▸ **TASK OBJECTIVE**: Your answer should be the lines below from the one with "induction glyphs generalizing first m with" to the one with "(p.bindSeat seat channel).seat", both included, given again exactly and with nothing added.

▸ **EXERCISE MATERIAL**:
-- ==== Sys2Proof/Proofs/DisplayCommands.lean ====
section
/-! PROOFS. Proofs/DisplayCommands.lean: LOAD GLYPHS, DISPLAY SETTINGS, BIND MIC and SCORE REPORT (O55). -/

namespace Sys2Proof.Machine

/-! ### LOAD GLYPHS (R147, R148) -/

theorem loadGlyphs_offers (tag : Byte) (params : List Byte) : Instr.offers (.loadGlyphs tag params) tag (cmdLoadGlyphs params) := fun _ => rfl

theorem displaySettings_offers (tag : Byte) (params : List Byte) :
    Instr.offers (.displaySettings tag params) tag (cmdDisplaySettings params) := fun _ => rfl

theorem bindMic_offers (tag : Byte) (params : List Byte) : Instr.offers (.bindMic tag params) tag (cmdBindMic params) := fun _ => rfl

theorem scoreReport_offers (tag : Byte) (params : List Byte) : Instr.offers (.scoreReport tag params) tag (cmdScoreReport params) := fun _ => rfl

/-- R148: the glyphs that a body carries stand at their codes, and the others as before. -/
theorem glyphAt_writeGlyphs (glyphs : List Glyph) (first code : Nat) (m : List (Nat × Glyph)) : glyphAt (writeGlyphs first glyphs m) code =
    if first ≤ code ∧ code < first + glyphs.length then glyphs[code - first]? else glyphAt m code := by
  induction glyphs generalizing first m with
  | nil =>
    rw [if_neg (by simp)]
    rfl
  | cons g rest ih =>
    rw [writeGlyphs, ih, List.length_cons]
    by_cases hself : code = first
    · subst hself
      rw [if_neg (by omega), glyphAt_writeGlyph_self, if_pos (by omega), Nat.sub_self]
      rfl
    · rw [glyphAt_writeGlyph_of_ne m first code g hself]
      by_cases hin : first + 1 ≤ code ∧ code < first + 1 + rest.length
      · have hsucc : code - first = (code - (first + 1)) + 1 := by omega
        rw [if_pos hin, if_pos (by omega), hsucc, List.getElem?_cons_succ]
      · rw [if_neg hin, if_neg (by omega)]

/-! ### DISPLAY SETTINGS (R153) -/

theorem displayParams_baselines {d d' : Display} {params : List Byte} {clear : Bool} (h : displayParams d params = some (d', clear)) :
    d'.upperBaseline + 32 ≤ d'.lowerBaseline := by
  unfold displayParams at h
  (repeat' split at h) <;> cases h
  assumption

/-! ### BIND MIC (R162) -/

theorem bindParams_seat {params : List Byte} {seat : Nat} {channel : Option Nat} (h : bindParams params = some (seat, channel)) : seat < 4 := by
  unfold bindParams at h
  (repeat' split at h) <;> cases h
  all_goals exact Nat.lt_succ_of_le ‹_›

/-- R162: BIND MIC binds the channel to the seat, and takes it from another. -/
theorem Part.bindSeat_seat {p : Part} (seat : Nat) (channel : Option Nat) {i : Nat} (hi : i < p.scorer.seats.length) :
    (p.bindSeat seat channel).seat i = if i = seat then { p.seat i with channel := channel } else { p.seat i with
      channel := if channel.isSome = true ∧ (p.seat i).channel = channel then none else (p.seat i).channel } := by
  rw [Part.seat_mapIdx (q := p.bindSeat seat channel) rfl hi]
  by_cases hs : i = seat
  · rw [if_pos hs, if_pos hs]
  · rw [if_neg hs, if_neg hs]
    by_cases hheld : channel.isSome = true ∧ (p.seat i).channel = channel
    · rw [if_pos hheld, if_pos (by simpa using hheld)]
    · rw [if_neg hheld, if_neg (by simpa using hheld)]

/-- Settles O55. -/
theorem displayAndScoringCommands : Obligations.DisplayAndScoringCommands := by
  refine ⟨fun tag params s h => ⟨⟨fun hnone => ?_, fun first glyphs hform => ?_⟩, ⟨fun hnone => ?_, fun d clear hform => ⟨?_, ?_⟩⟩,
    ⟨fun hnone => ?_, fun seat channel hform hshaped => ?bind⟩, ?_⟩, fun m first code glyphs hwf hfirst hlast => ⟨?_, ?_⟩⟩
  · exact exec_refused (loadGlyphs_offers tag params) h (withForm_none hnone _ _)
  · exact exec_ok (loadGlyphs_offers tag params) h (by rw [cmdLoadGlyphs, hform, withForm_some])
  · exact exec_refused (displaySettings_offers tag params) h (withForm_none hnone _ _)
  · exact displayParams_baselines hform
  · refine exec_ok (displaySettings_offers tag params) h ?_
    rw [cmdDisplaySettings, hform, withForm_some]
    cases clear <;> rfl
  · exact exec_refused (bindMic_offers tag params) h (withForm_none hnone _ _)
  case bind =>
    obtain ⟨-, -, hseats, -⟩ := hshaped
    have hseat := bindParams_seat hform
    refine ⟨s.part.bindSeat seat channel, ?_, rfl, ?_, fun i hi hne => ?_⟩
    · exact exec_ok (bindMic_offers tag params) h (by rw [cmdBindMic, hform, withForm_some])
    · rw [Part.bindSeat_seat seat channel (by omega), if_pos rfl]
    · rw [Part.bindSeat_seat seat channel (by omega), if_neg hne]
  · exact exec_ok (scoreReport_offers tag []) h rfl
  · exact writeGlyphs_wf glyphs first m hfirst hlast hwf
  · exact glyphAt_writeGlyphs glyphs first code m

end Sys2Proof.Machine
end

▸ **RESPONSE TO THIS EXERCISE**:
  induction glyphs generalizing first m with
  | nil =>
    rw [if_neg (by simp)]
    rfl
  | cons g rest ih =>
    rw [writeGlyphs, ih, List.length_cons]
    by_cases hself : code = first
    · subst hself
      rw [if_neg (by omega), glyphAt_writeGlyph_self, if_pos (by omega), Nat.sub_self]
      rfl
    · rw [glyphAt_writeGlyph_of_ne m first code g hself]
      by_cases hin : first + 1 ≤ code ∧ code < first + 1 + rest.length
      · have hsucc : code - first = (code - (first + 1)) + 1 := by omega
        rw [if_pos hin, if_pos (by omega), hsucc, List.getElem?_cons_succ]
      · rw [if_neg hin, if_neg (by omega)]

/-! ### DISPLAY SETTINGS (R153) -/

theorem displayParams_baselines {d d' : Display} {params : List Byte} {clear : Bool} (h : displayParams d params = some (d', clear)) :
    d'.upperBaseline + 32 ≤ d'.lowerBaseline := by
  unfold displayParams at h
  (repeat' split at h) <;> cases h
  assumption

/-! ### BIND MIC (R162) -/

theorem bindParams_seat {params : List Byte} {seat : Nat} {channel : Option Nat} (h : bindParams params = some (seat, channel)) : seat < 4 := by
  unfold bindParams at h
  (repeat' split at h) <;> cases h
  all_goals exact Nat.lt_succ_of_le ‹_›

/-- R162: BIND MIC binds the channel to the seat, and takes it from another. -/
theorem Part.bindSeat_seat {p : Part} (seat : Nat) (channel : Option Nat) {i : Nat} (hi : i < p.scorer.seats.length) :
    (p.bindSeat seat channel).seat i = if i = seat then { p.seat i with channel := channel } else { p.seat i with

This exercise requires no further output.